TL;DR A phishing email from a UAE law firm domain passed SPF, DKIM, and DMARC with compauth=100, sent through Google infrastructure. The message impersonated a legal document-sharing notification with a Review and Sign CTA. The actual CTA link pointed to access[.]genesiscleaningusa[.]com, a subdomain belonging to a US commercial cleaning company. The HTML tooltip on the button displayed supplier[.]coupahost[.]com, a Coupa procurement portal URL that did not match the actual destination. The To header addressed a different domain (hhslawyers[.]com) than the From domain (hhslawyer[.]ae), and the actual recipient was BCC'd. Microsoft scored the message at SCL=5. Four mailboxes were quarantined. Themis flagged credential theft targeting VIP recipients at 57% confidence.
Severity: High Credential Harvesting Brand Impersonation MITRE: {'id': 'T1566.002', 'name': 'Phishing: Spearphishing Link'} MITRE: {'id': 'T1036.005', 'name': 'Masquerading: Match Legitimate Name or Location'} MITRE: {'id': 'T1204.001', 'name': 'User Execution: Malicious Link'}

The authentication was perfect. The brand looked credible. The button linked to a cleaning company.

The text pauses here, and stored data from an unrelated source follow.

/-- Registers of the TAL tables, part 1. -/
def regsTal1 : List RegDesc := [
  -- R467
  ⟨"TAL_DEST_UDP", 0x60, [], 1, [⟨15, 0, .rwl, 0xC2B8⟩]⟩,
  -- R467
  ⟨"TAL_FRAME_SEQ", 0x64, [], 1, [⟨31, 0, .ro, 0x0⟩]⟩,
  -- R467
  ⟨"TAL_FRAMES_LOST", 0x68, [], 1, [⟨31, 0, .ro, 0x0⟩]⟩,
  -- R467
  ⟨"TAL_PENDING", 0x80, [(0x4, 6)], 1, [⟨31, 0, .w1c, 0x0⟩]⟩,
  -- R467
  ⟨"TAL_HIST", 0x1000, [(0x10, 64)], 4, [⟨127, 0, .ro, 0x0⟩]⟩,
  -- R468
  ⟨"TAL_SW_CTRL", 0x2000, [], 1, [⟨31, 31, .rwl, 0x1⟩, ⟨15, 0, .rwl, 0x3E8⟩]⟩,
  -- R468
  ⟨"TAL_SW_STATUS", 0x2004, [], 1, [⟨31, 31, .ro, 0x0⟩, ⟨20, 16, .ro, 0x0⟩]⟩,
  -- R468
  ⟨"TAL_SW_CYCLES", 0x2008, [], 1, [⟨31, 0, .ro, 0x0⟩]⟩,
  -- R468
  ⟨"TAL_SW_DEFERRED", 0x200C, [], 1, [⟨31, 0, .ro, 0x0⟩]⟩,
  -- R468
  ⟨"TAL_SW_STARVED", 0x2010, [], 1, [⟨31, 0, .ro, 0x0⟩]⟩,
  -- R468
  ⟨"TAL_SW_SLOT", 0x2100, [(0x20, 4)], 1, [⟨31, 31, .ro, 0x0⟩, ⟨30, 30, .ro, 0x0⟩, ⟨29, 29, .wo, 0x0⟩]⟩,
  -- R468
  ⟨"TAL_SW_ADDR", 0x2108, [(0x20, 4)], 2, [⟨63, 0, .rw, 0x0⟩]⟩]

/-- Registers of the TAL tables, part 2. -/
def regsTal2 : List RegDesc := [
  -- R468
  ⟨"TAL_SW_ID", 0x2110, [(0x20, 4)], 1, [⟨31, 0, .ro, 0x0⟩]⟩,
  -- R468
  ⟨"TAL_SW_VER", 0x2114, [(0x20, 4)], 1, [⟨31, 0, .ro, 0x0⟩]⟩]

/-- Every register of the TAL tables. -/
def regsTal : List RegDesc := regsTal0 ++ regsTal1 ++ regsTal2

/-- Registers of the FW tables, part 0. -/
def regsFw0 : List RegDesc := [
  -- R493
  ⟨"FW_STATUS", 0x0, [], 1, [⟨31, 31, .ro, 0x0⟩, ⟨30, 30, .ro, 0x0⟩, ⟨25, 25, .ro, 0x0⟩, ⟨24, 24, .ro, 0x0⟩, ⟨23, 23, .ro, 0x0⟩, ⟨6, 0, .ro, 0x0⟩]⟩,
  -- R493
  ⟨"FW_ACTIVATE", 0x4, [], 1, [⟨31, 31, .wo, 0x0⟩, ⟨30, 30, .ro, 0x0⟩, ⟨11, 8, .ro, 0x0⟩, ⟨0, 0, .rw, 0x0⟩]⟩,
  -- R493
  ⟨"FW_CTRL", 0x8, [], 1, [⟨31, 31, .rw, 0x0⟩]⟩,
  -- R493
  ⟨"FW_IMAGE", 0x100, [(0x40, 7)], 1, [⟨31, 0, .ro, 0x0⟩]⟩,
  -- R493
  ⟨"FW_IMAGE_SVN", 0x104, [(0x40, 7)], 1, [⟨23, 16, .ro, 0x0⟩, ⟨15, 8, .ro, 0x0⟩, ⟨6, 0, .ro, 0x0⟩]⟩,
  -- R493
  ⟨"FW_IMAGE_DIGEST", 0x120, [(0x40, 7)], 8, [⟨255, 0, .ro, 0x0⟩]⟩,
  -- R493
  ⟨"FW_PROC0", 0x400, [], 1, [⟨31, 31, .wo, 0x0⟩, ⟨30, 30, .ro, 0x0⟩, ⟨29, 29, .wo, 0x0⟩, ⟨28, 28, .ro, 0x0⟩, ⟨26, 24, .ro, 0x0⟩, ⟨15, 0, .rwl, 0x32⟩]⟩,
  -- R493
  ⟨"FW_PROC", 0x410, [(0x10, 6)], 1, [⟨31, 31, .wo, 0x0⟩, ⟨30, 30, .ro, 0x0⟩, ⟨29, 29, .wo, 0x0⟩, ⟨28, 28, .ro, 0x0⟩, ⟨26, 24, .ro, 0x0⟩, ⟨15, 0, .rwl, 0xA⟩]⟩,
  -- R493
  ⟨"FW_RESTARTS", 0x404, [(0x10, 7)], 1, [⟨31, 0, .ro, 0x0⟩]⟩,
  -- R493
  ⟨"FW_WDT_EXP", 0x408, [(0x10, 7)], 1, [⟨31, 0, .ro, 0x0⟩]⟩,
  -- R493
  ⟨"FW_TEST_ADDR", 0x800, [], 2, [⟨63, 0, .rw, 0x0⟩]⟩]

/-- Every register of the FW tables. -/
def regsFw : List RegDesc := regsFw0

/-- Registers of the BIL tables, part 0. -/
def regsBil0 : List RegDesc := [
  -- R539
  ⟨"BIL_DEVICE", 0x0, [], 1, [⟨1, 0, .ro, 0x0⟩]⟩,
  -- R539
  ⟨"BIL_VERSION", 0x4, [], 1, [⟨15, 8, .ro, 0x1⟩, ⟨7, 0, .ro, 0x1⟩]⟩,
  -- R539
  ⟨"BIL_PORT_CTRL", 0x100, [(0x40, 3)], 1, [⟨31, 31, .rw, 0x0⟩, ⟨30, 30, .ro, 0x0⟩, ⟨26, 24, .ro, 0x0⟩, ⟨17, 16, .ro, 0x0⟩, ⟨7, 0, .ro, 0x0⟩]⟩,
  -- R539
  ⟨"BIL_PORT_STATUS", 0x104, [(0x40, 3)], 1, [⟨31, 31, .ro, 0x0⟩, ⟨30, 30, .ro, 0x0⟩, ⟨3, 0, .ro, 0x0⟩]⟩,
  -- R539
  ⟨"BIL_RETRIES", 0x108, [(0x40, 3)], 1, [⟨31, 0, .ro, 0x0⟩]⟩,
  -- R539
  ⟨"BIL_CRC_ERR", 0x10C, [(0x40, 3)], 1, [⟨31, 0, .ro, 0x0⟩]⟩,
  -- R539
  ⟨"BIL_TX_BYTES", 0x110, [(0x40, 3)], 2, [⟨63, 0, .ro, 0x0⟩]⟩,
  -- R539
  ⟨"BIL_RX_BYTES", 0x118, [(0x40, 3)], 2, [⟨63, 0, .ro, 0x0⟩]⟩,
  -- R539
  ⟨"BIL_PEER_FAULT", 0x120, [(0x40, 3)], 4, [⟨127, 0, .ro, 0x0⟩]⟩,
  -- R539
  ⟨"BIL_PEER_OVF", 0x130, [(0x40, 3)], 1, [⟨31, 0, .ro, 0x0⟩]⟩]

/-- Every register of the BIL tables. -/
def regsBil : List RegDesc := regsBil0

/-- The registers of register block n (R30); a reserved block has none. -/
def regsOfBlock (n : Nat) : List RegDesc :=
  match n with
  | 0 => regsSec
  | 1 => regsFw
  | 2 => regsPwr
  | 3 => regsSaf
  | 4 => regsTal
  | 5 => regsTim
  | 6 => regsCmd
  | 7 => regsSch
  | 8 => regsCx
  | 9 => regsMem
  | 10 => regsIng
  | 11 => regsIsp
  | 12 => regsEth
  | 13 => regsBar
  | 14 => regsBil
  | _ => []

/-- The registers of unit u of a core's block (R31); a reserved offset has none. -/
def regsOfUnit (u : Nat) : List RegDesc :=
  match u with
  | 0 => regsCoreTw
  | 1 => regsCoreWf
  | 2 => regsCoreTd
  | 3 => regsCoreTd
  | 4 => regsCoreSk
  | 5 => regsCoreBt
  | 6 => regsCorePort
  | 7 => regsCorePort
  | _ => []

/-- The word of a register instance that offset o falls on, and where that instance begins. -/
def hitDims (words : Nat) : Nat → List (Nat × Nat) → Nat → Option (Nat × Nat)
  | b, [], o => if b ≤ o ∧ o < b + 4 * words then some (b, (o - b) / 4) else none
  | b, (st, n) :: ds, o =>
    if o < b then none
    else if (o - b) / st < n then hitDims words (b + (o - b) / st * st) ds o
    else none

/-- The first register of a table that holds offset o: its row, where its instance begins, which word of it. -/
def regHit : List RegDesc → Nat → Option (RegDesc × Nat × Nat)
  | [], _ => none
  | r :: rs, o =>
    match hitDims r.words r.base r.dims o with
    | some (b, w) => some (r, b, w)
    | none => regHit rs o

/-- The register that occupies offset off of the register space (R30 to R32): its row, the offset where its instance begins, which word of it. A word that no register occupies has none. -/
def regAt (off : Nat) : Option (RegDesc × Nat × Nat) :=
  if off < 0x2000000 then
    let p := off / 0x100000 * 0x100000
    (regHit (regsOfBlock (off / 0x100000)) (off - p)).map fun (r, b, w) => (r, b + p, w)
  else if off < 0x4000000 then
    let p := off / 0x10000 * 0x10000
    (regHit (regsOfUnit (off / 0x10000 % 16)) (off - p)).map fun (r, b, w) => (r, b + p, w)
  else none

/-- The part of a field that lies in word w of its register: the bits and the shift of the field's value. -/
def Field.inWord (f : Field) (w : Nat) : Option (Nat × Nat) :=
  let lo := max f.lo (32 * w)
  let hi := min f.hi (32 * w + 31)
  if lo ≤ hi then some (hi - 32 * w, lo - 32 * w) else none

/-- The mask of the bits of word w whose field has one of the access codes given. -/
def RegDesc.mask (r : RegDesc) (w : Nat) (accs : List Access) : Word :=
  r.fields.foldl (fun m f =>
    if accs.contains f.acc then
      match f.inWord w with
      | some (hi, lo) => m ||| BitVec.ofNat 32 ((2 ^ (hi + 1 - lo) - 1) * 2 ^ lo)
      | none => m
    else m) 0#32

/-- The reset value of word w of a register, as its table gives it. -/
def RegDesc.resetOf (r : RegDesc) (w : Nat) : Word :=
  BitVec.ofNat 32 ((r.fields.foldl (fun a f => a + f.reset * 2 ^ f.lo) 0) >>> (32 * w))

end Sys2Proof.Machine
end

A message from t[.]manzoor@hhslawyer[.]ae arrived at a global specialty ingredients manufacturer presenting itself as a shared legal document notification. The email displayed the branding of a UAE-based law firm, referenced document #01179 for "Legal Consulting Services, Statement and Proposals," and included a blue "Review Document" button. SPF, DKIM, and DMARC all passed with compauth=100. The message was sent through Google's mail infrastructure with a valid DKIM signature under the hhslawyer[.]ae domain.

Three Mismatches in One Email

The first mismatch was the CTA destination. The "Review Document" button linked to access[.]genesiscleaningusa[.]com/workspace/, a subdomain belonging to a US commercial cleaning services company. The HTML title attribute on the button displayed supplier[.]coupahost[.]com/invoices, a Coupa procurement portal URL. Neither domain had any relationship to a UAE law firm or to legal document signing.

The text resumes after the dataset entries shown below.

/-- The sweep after which a selector's row value is final. -/
def selAfter (slots : List SlotUse) (sel : Nat) : Nat :=
  match slotAt slots sel with
  | .row n => n
  | _ => 0

/-- Lay a chain out in kinds and sweeps (R159): current sweep, slots, stages. -/
def layChain : Nat → List SlotUse → List TStage → List Placed × List SlotUse
  | _, slots, [] => ([], slots)
  | cs, slots, t :: ts =>
    let src := t.sources
    let aft := src.foldl (fun m x => max m (selAfter slots x)) 0
    let kind :=
      if opReduces t.op then StageKind.reduction
      else if t.op = 0x48 ∨ t.op = 0x49 then .terminal
      else if src.all (selIsRow slots) then .row else .element
    let cs' := if kind = .row then cs else if cs ≤ aft then aft + 1 else cs
    let sw := if kind = .row then aft else cs'
    let slots' :=
      if t.op = 0x41 ∨ t.op = 0x42 ∨ kind = .terminal then slots
      else
        let u := match kind with
          | .element => SlotUse.elem
          | .reduction => .row cs'
          | .row => .row aft
          | .terminal => .empty
        let s1 := slots.set t.dst u
        if t.op = 0x36 then s1.set (t.dst + 1) u else s1
    let r := layChain cs' slots' ts
    ({ st := t, kind := kind, sweep := sw } :: r.1, r.2)

/-- The chain of a command laid out from empty slots. -/
def chainOf (ts : List TStage) : List Placed × List SlotUse := layChain 1 (List.replicate 8 .empty) ts

/-- Sweeps of a chain: at least one (R159). -/
def sweepsOf (ps : List Placed) : Nat := ps.foldl (fun m p => if p.kind = .row then m else max m p.sweep) 1

/-- The stages of a command from its stage table. -/
def stagesOf (d : TidyD) (table : List Byte) : List TStage := (List.range d.n).map fun i => stageOf (slice table (16 * i) 16)

/-- The tensors of a command from its tensor table: inputs, then outputs. -/
def tensorsOf (d : TidyD) (table : List Byte) : List Tensor := (List.range (d.nIn + d.nOut)).map fun i => tensorOf (slice table (32 * i) 32)

/-- Rows of the shape. -/
def TidyD.rows (d : TidyD) : Nat := d.d1 * d.d2 * d.d3

/-- (d1, d2, d3) of row r in the order of R157. -/
def TidyD.rowIdx (d : TidyD) (r : Nat) : Nat × Nat × Nat := (r % d.d1, r / d.d1 % d.d2, r / (d.d1 * d.d2))

/-- Bytes of a row of a WEFT output (R156). -/
def weftRowBytes (t : Tensor) : Nat := t.weftBits * 64

/-- Length of dimension 0 of output k: TOPK and NMS outputs have their own (R156). -/
def outLen0 (d : TidyD) (ps : List Placed) (k : Nat) : Nat :=
  match ps.getLast? with
  | some p => if p.st.op = 0x48 then p.st.param else if p.st.op = 0x49 then (if k = 0 then p.st.param else 1) else d.d0
  | none => d.d0

/-- The extent of a tensor (R156): its highest byte plus one less OFF, rounded up to 64. -/
def tensorExtent (d : TidyD) (len0 : Nat) (t : Tensor) : Nat :=
  let e := (fmtBytes t.fmt).getD 0
  let idx := fun n k => if bitOf t.bcast n then 0 else k - 1
  if t.table then roundUp (t.s1 * e) 64
  else
    let inner := if t.fmt = 10 then weftRowBytes t else idx 0 len0 * t.s0 + e
    roundUp (idx 1 d.d1 * t.s1 + idx 2 d.d2 * t.s2 + idx 3 d.d3 * t.s3 + inner) 64

/-- Device address of offset o in the space of a tensor. -/
def Tensor.addr (t : Tensor) (g o : Nat) : Nat := if t.skein then skeinAddr g o else boltAddr g o

/-- Offset of a row of a tensor (R156). -/
def Tensor.rowOff (t : Tensor) (x : Nat × Nat × Nat) : Nat :=
  let idx := fun n k => if bitOf t.bcast n then 0 else k
  t.off + idx 1 x.1 * t.s1 + idx 2 x.2.1 * t.s2 + idx 3 x.2.2 * t.s3

/-- Offset of element i of a row. -/
def Tensor.elemOff (t : Tensor) (x : Nat × Nat × Nat) (i : Nat) : Nat := t.rowOff x + (if bitOf t.bcast 0 then 0 else i) * t.s0

/-- The bytes of an output that its layout addresses, as rows of (offset, bytes). -/
def tensorRows (d : TidyD) (len0 : Nat) (t : Tensor) : List (Nat × Nat) :=
  let e := (fmtBytes t.fmt).getD 0
  if t.table then [(0, t.s1 * e)]
  else (List.range d.rows).flatMap fun r =>
    let x := d.rowIdx r
    if t.fmt = 10 then [(t.rowOff x - t.off, weftRowBytes t)]
    else if bitOf t.bcast 0 then [(t.rowOff x - t.off, e)]
    else if t.s0 = e then [(t.rowOff x - t.off, len0 * e)]
    else (List.range len0).map fun i => (t.elemOff x i - t.off, e)

/-- The stage table and the tensor table as buffers (R156). -/
def tidyTables (g : Nat) (d : TidyD) : List Buf :=
  [{ base := boltAddr g d.chain, extent := roundUp (d.n * 16) 64, unit := 2 },
   { base := boltAddr g d.tensors, extent := roundUp ((d.nIn + d.nOut) * 32) 64, unit := 2 }]

/-- Inputs of a chain: the two tables, the input tensors, and output tables without INIT (R173). -/
def tidyIns (g : Nat) (d : TidyD) (ts : List Tensor) : List Buf :=
  tidyTables g d
  ++ (ts.take d.nIn).map (fun t => { base := t.addr g t.off, extent := tensorExtent d d.d0 t, unit := 2 })
  ++ ((ts.drop d.nIn).filter (fun t => t.table && !t.init)).map
      (fun t => { base := t.addr g t.off, extent := tensorExtent d d.d0 t, unit := 2 })

/-- Outputs of a chain. -/
def tidyOuts (g : Nat) (d : TidyD) (ps : List Placed) (ts : List Tensor) : List Buf :=
  (List.range d.nOut).filterMap fun k => (ts[d.nIn + k]?).map fun t =>
    { base := t.addr g t.off, extent := tensorExtent d (outLen0 d ps k) t, unit := 2, rows := tensorRows d (outLen0 d ps k) t }

/-! ### Budget (R183) -/

/-- Cost of a stage per vector (R161). -/
def opCost (l e op : Nat) : Nat :=
  if op = 0x37 then ceilDiv (l * e) 64
  else if op = 0x40 ∨ op = 0x41 ∨ op = 0x42 then ceilDiv l 8
  else match opInfo op with | some i => i.cost | none => 0

/-- Beats of a tensor per vector (R154); the STRIDE0 of a WEFT output is 0, which is none of the first two cases. -/
def vecBeats (l : Nat) (t : Tensor) : Nat :=
  let e := (fmtBytes t.fmt).getD 0
  if t.table ∨ bitOf t.bcast 0 then 0 else if t.fmt ≠ 10 ∧ t.s0 = e then ceilDiv (l * e) 64 else ceilDiv l 8

/-- Beats of a tensor per row (R154). -/
def rowBeats (t : Tensor) : Nat := if !t.table && bitOf t.bcast 0 then 1 else 0

/-- The stages evaluated in sweep n (R159). -/
def inSweep (n : Nat) (p : Placed) : Bool :=
  match p.kind with
  | .element => p.sweep ≤ n
  | .reduction => p.sweep == n
  | .terminal => p.sweep == n
  | .row => false

/-- Budget of one row of a chain in bit-steps (R183). -/
def tidyRowBudget (d : TidyD) (ps : List Placed) (ts : List Tensor) : Nat :=
  let l := lanesOf d.ct
  let vec := ceilDiv d.d0 l
  let ns := sweepsOf ps
  let crcE := fun (p : Placed) => match ts[p.st.param]? with | some t => (fmtBytes t.fmt).getD 0 | none => 0
  let cost := fun (p : Placed) => opCost l (crcE p) p.st.op
  let tab := fun (p : Placed) (sk : Bool) =>
    let i := if p.st.op = 0x40 then some p.st.param else if p.st.op = 0x41 ∨ p.st.op = 0x42 then some (d.nIn + p.st.param) else none
    match i.bind (fun i => ts[i]?) with
    | some t => if t.skein == sk then ceilDiv l 8 else 0
    | none => 0
  match ps with
  | [p] =>
    if p.st.op = 0x49 then
      ceilDiv d.d0 64 * 2 * (Nat.log2 (max d.d0 2 - 1) + 1) + d.d0 * ceilDiv (min d.d0 p.st.param) 64 * 8
    else body l vec ns cost tab
  | _ => body l vec ns cost tab
where
  /-- The row budget of a chain that is not NMS. -/
  body (l vec ns : Nat) (cost : Placed → Nat) (tab : Placed → Bool → Nat) : Nat :=
    let acc := fun (sw : Nat) => ts.take d.nIn ++ (if sw = ns then ts.drop d.nIn else [])
    sumNat ((List.range ns).map fun i =>
      let sw := i + 1
      let st := ps.filter (inSweep sw)
      let comp := sumNat (st.map cost)
      let port := fun (sk : Bool) => sumNat ((acc sw).map fun t => if t.skein == sk then vecBeats l t else 0) + sumNat (st.map fun p => tab p sk)
      vec * max comp (max (port false) (port true)) + sumNat ((acc sw).map rowBeats)
        + Nat.log2 l * sumNat ((st.filter fun p => p.kind == .reduction).map cost)
        + sumNat ((ps.filter fun p => p.kind == .row && p.sweep == sw).map cost)
        + sumNat ((st.filter fun p => p.st.op == 0x48).map fun p => p.st.param))

/-- Beats of the INIT fills. -/
def initBeats (d : TidyD) (ts : List Tensor) : Nat :=
  sumNat ((ts.drop d.nIn).map fun t => if t.table && t.init then t.s1 * (fmtBytes t.fmt).getD 0 / 64 else 0)

/-- Budget of a chain in bit-steps (R183). -/
def tidyBudget (d : TidyD) (ps : List Placed) (ts : List Tensor) : Nat :=
  64 + initBeats d ts + ceilDiv d.rows (if d.both then 2 else 1) * tidyRowBudget d ps ts

/-! ### Checks (R182) -/

/-- The checks of TIDY_CHAIN that read the descriptor alone: 0 where it passes. -/
def checkTidy (b : List Byte) : Nat :=
  let d := tidyD b
  if [d.n, d.nIn, d.nOut, d.d0, d.d1, d.d2, d.d3].any (· == 0) then St.ZERO_FIELD
  else if bits (le b 17 1) 7 5 != 0 || !zeroBytes b 18 19 || !zeroBytes b 30 31 || !zeroBytes b 40 63 || d.chain / 2 ^ 22 != 0 || d.tensors / 2 ^ 22 != 0
      || d.chain % 64 != 0 || d.tensors % 64 != 0 then St.BAD_FORMAT
  else if 16 < d.n || 4 < d.nIn || 2 < d.nOut || 16777216 < d.d0 || (tidyTables 0 d).any (fun t => !boltFits (t.base - boltAddr 0 0) t.extent) then St.OUT_OF_LIMIT
  else 0

/-- An FP32 pattern is positive, normal and finite. -/
def scaleOk (v : Nat) : Bool := 0x00800000 ≤ v && v ≤ 0x7F7FFFFF

/-- A tensor breaks a stride's zero rule: a stride that R156 requires to be non-zero is 0, or LEN is 0. -/
def tensorZero (d : TidyD) (t : Tensor) : Bool :=
  if t.table then t.s1 == 0
  else
    let need := fun n dn s => !bitOf t.bcast n && dn != 1 && s == 0
    need 1 d.d1 t.s1 || need 2 d.d2 t.s2 || need 3 d.d3 t.s3 || (t.fmt != 10 && !bitOf t.bcast 0 && t.s0 == 0)

/-- A tensor record breaks a format rule of R155 to R157, R165 or R166: output k (some) or input (none). The element size that OFF and the strides of
a WEFT output are multiples of is taken as 64 bytes, a plane. [DESIGN CHOICE, log entry 107] -/
def tensorBad (d : TidyD) (ps : List Placed) (slots : List SlotUse) (out : Option Nat) (t : Tensor) : Bool :=
  let e := (fmtBytes t.fmt).getD 1
  let last := ps.getLast?
  let lastOp := match last with | some p => p.st.op | none => 0
  let own := lastOp == 0x48 || lastOp == 0x49
  let isTabOut := t.table && out.isSome
  let extra := fun n dn s => (bitOf t.bcast n || dn == 1) && s != 0
  t.reserved || 11 < t.fmt || 1 < t.rnd
  || (t.fmt == 10 && out.isNone) || (t.fmt == 11 && (out.isSome || lastOp != 0x49))
  || (t.fmt == 10 && !weftWidthOk t.weftBits) || (t.fmt != 10 && (t.weftBits != 0 || t.weftSigned))
  || (t.scaled && !(fmtIsInt t.fmt || t.fmt == 10)) || (t.scaled && d.ct == 3)
  || (if t.scaled then !scaleOk t.scale else t.scale != 0 || t.zero != 0)
  || (d.ct == 3 && out.isNone && !fmtIsInt t.fmt)
  || t.off / (if t.skein then 2 ^ 20 else 2 ^ 22) != 0 || t.off % (if t.fmt == 10 then 64 else e) != 0
  || (if t.table then t.s0 != 0 || t.bcast != 0 || t.fmt == 10
      else (t.fmt == 10 && t.s0 != 0) || (bitOf t.bcast 0 && t.s0 != 0) || extra 1 d.d1 t.s1 || extra 2 d.d2 t.s2 || extra 3 d.d3 t.s3
        || [t.s0, t.s1, t.s2, t.s3].any (fun s => s % (if t.fmt == 10 then 64 else e) != 0))
  || (match out with
      | none => t.src != 0 || t.init
      | some k =>
        (t.init && !(t.table && (ps.any fun p => p.st.op == 0x42 && p.st.param == k)))
        || (if t.table || own then
              t.src != 0
              || (if own then t.table || t.bcast != (if lastOp == 0x49 && k == 1 then 1 else 0) else false)
            else
              !(4 ≤ t.src && t.src ≤ 11) || bits t.bcast 3 1 != 0
              || (match slotAt slots t.src with | .empty => true | .elem => bitOf t.bcast 0 | .row _ => !bitOf t.bcast 0)))
  || (isTabOut && (ps.any fun p => p.st.op == 0x42 && some p.st.param == out) && (t.scaled || !(t.fmt == 2 || t.fmt == 4)))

The second mismatch was the domain pair. The From address used hhslawyer[.]ae (singular, UAE country code), while the To header addressed t[.]manzoor@hhslawyers[.]com (plural, generic .com). Two domains, one letter apart, operated by different entities. The actual target was not in the To field at all. The recipient was delivered the message via BCC, hiding them from the visible addressing.

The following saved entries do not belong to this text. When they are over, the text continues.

-- ==== Sys2Proof/Machine/Ledger.lean ====
section
/-!
DEFINITION. The ledger (R96 to R122): syndromes, classification, correction, counters and reports; suspect units, their
escalation and probes; the disabled-unit map (R84).
-/
namespace Sys2Proof.Machine

/-! ### Cells -/

/-- Change the n-th element of a list, lengthening it with d where it is shorter. -/
def putAt {α : Type} (d : α) (f : α → α) : Nat → List α → List α
  | 0, [] => [f d]
  | 0, a :: t => f a :: t
  | n + 1, [] => d :: putAt d f n []
  | n + 1, a :: t => a :: putAt d f n t

/-- The accumulator of a row and a logical column. -/
def Tile.cell (t : Tile) (i j : Nat) : Word := (t.acc.getD i []).getD j 0
/-- The OVF bit of a cell. -/
def Tile.hasOvf (t : Tile) (i j : Nat) : Bool := (t.ovf.getD i []).getD j false
/-- Change one accumulator. -/
def Tile.setCell (t : Tile) (i j : Nat) (f : Word → Word) : Tile := { t with acc := putAt [] (putAt 0 f j) i t.acc }

/-- Invert a bit of a value. -/
def flipBit (n : Nat) (w : Word) : Word := w ^^^ BitVec.ofNat 32 (2 ^ n)

/-- Apply a fault to the cells of an engine of present width p (R101); a site outside the array has no effect, so an injection at a column that is not present leaves its pass CLEAN. [DESIGN CHOICE, log entry 104] -/
def Tile.flip (p : Nat) (t : Tile) (f : CellFault) : Tile :=
  let b := flipBit f.bit.val
  match f.site with
  | .data i j => if i < 512 ∧ j < p then t.setCell i j b else t
  | .chkCol i => if i < 512 then { t with chkCol := putAt 0 b i t.chkCol } else t
  | .chkRow j => if j < p then { t with chkRow := putAt 0 b j t.chkRow } else t
  | .corner => { t with corner := b t.corner }
  | .trim => t
  | .lane => t
  | .gen => t

/-- A fault outside the cells that ends the pass as a MISMATCH (R115, R141). -/
def forces (f : CellFault) : Bool :=
  match f.site with
  | .trim => true
  | .lane => true
  | .gen => true
  | _ => false

/-- The injection of TW_LEDGER_INJECT as a fault (R116). -/
def injectFault (v : Nat) : CellFault :=
  let row := bits v 8 0
  let col := bits v 18 10
  { bit := Fin.ofNat 32 (bits v 24 20),
    site := match bits v 29 28 with | 0 => .chkCol row | 1 => .chkRow col | 2 => .corner | _ => .data row col }

/-! ### Syndromes -/

/-- Sum of words modulo 2^32. -/
def sumWords (l : List Word) : Word := l.foldl (· + ·) 0

/-- Rows of the cells that may be non-zero. -/
def Tile.rows (t : Tile) : Nat := max t.acc.length t.chkCol.length
/-- Logical columns of the cells that may be non-zero. -/
def Tile.cols (t : Tile) : Nat := t.acc.foldl (fun m r => max m r.length) t.chkRow.length

/-- The row syndrome d[i] (R101). -/
def Tile.rowSyn (t : Tile) (i : Nat) : Word := t.chkCol.getD i 0 - sumWords (t.acc.getD i [])
/-- The column syndrome e[j] (R101). -/
def Tile.colSyn (t : Tile) (j : Nat) : Word := t.chkRow.getD j 0 - sumWords (t.acc.map fun r => r.getD j 0)
/-- The syndrome f (R101). -/
def Tile.synF (t : Tile) : Word := t.corner - sumWords t.chkCol
/-- The syndrome g (R101). -/
def Tile.synG (t : Tile) : Word := t.corner - sumWords t.chkRow

/-- RS (R102). -/
def Tile.badRows (t : Tile) : List Nat := (List.range t.rows).filter fun i => t.rowSyn i != 0
/-- CS (R102). -/
def Tile.badCols (t : Tile) : List Nat := (List.range t.cols).filter fun j => t.colSyn j != 0

/-- The classification of a drain (R102). -/
inductive Class where
  | clean
  | single (row col : Nat) (d : Word)
  | mismatch
  deriving DecidableEq, Repr

/-- Classify the drained cells (R102). -/
def Tile.classify (t : Tile) : Class :=
  if t.synF = 0 ∧ t.synG = 0 then
    match t.badRows, t.badCols with
    | [], [] => .clean
    | [i], [j] => if t.rowSyn i = t.colSyn j then .single i j (t.rowSyn i) else .mismatch
    | _, _ => .mismatch
  else .mismatch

The third mismatch was the content framing. The subject line referenced legal consulting services and proposals. The email body used a document-sharing template with a disclaimer block, but the CTA pointed to a procurement workspace, not a document management platform.

Authentication Was Not the Problem

Every technical authentication check passed. The sender controlled the hhslawyer[.]ae domain and configured it correctly with Google Workspace. Microsoft's own scoring flagged the message at SCL=5 (PotentialSpam), catching the behavioral anomalies that authentication could not. Themis identified the credential theft pattern, the VIP targeting, and the first-time sender signal, then quarantined four affected mailboxes within seconds of delivery.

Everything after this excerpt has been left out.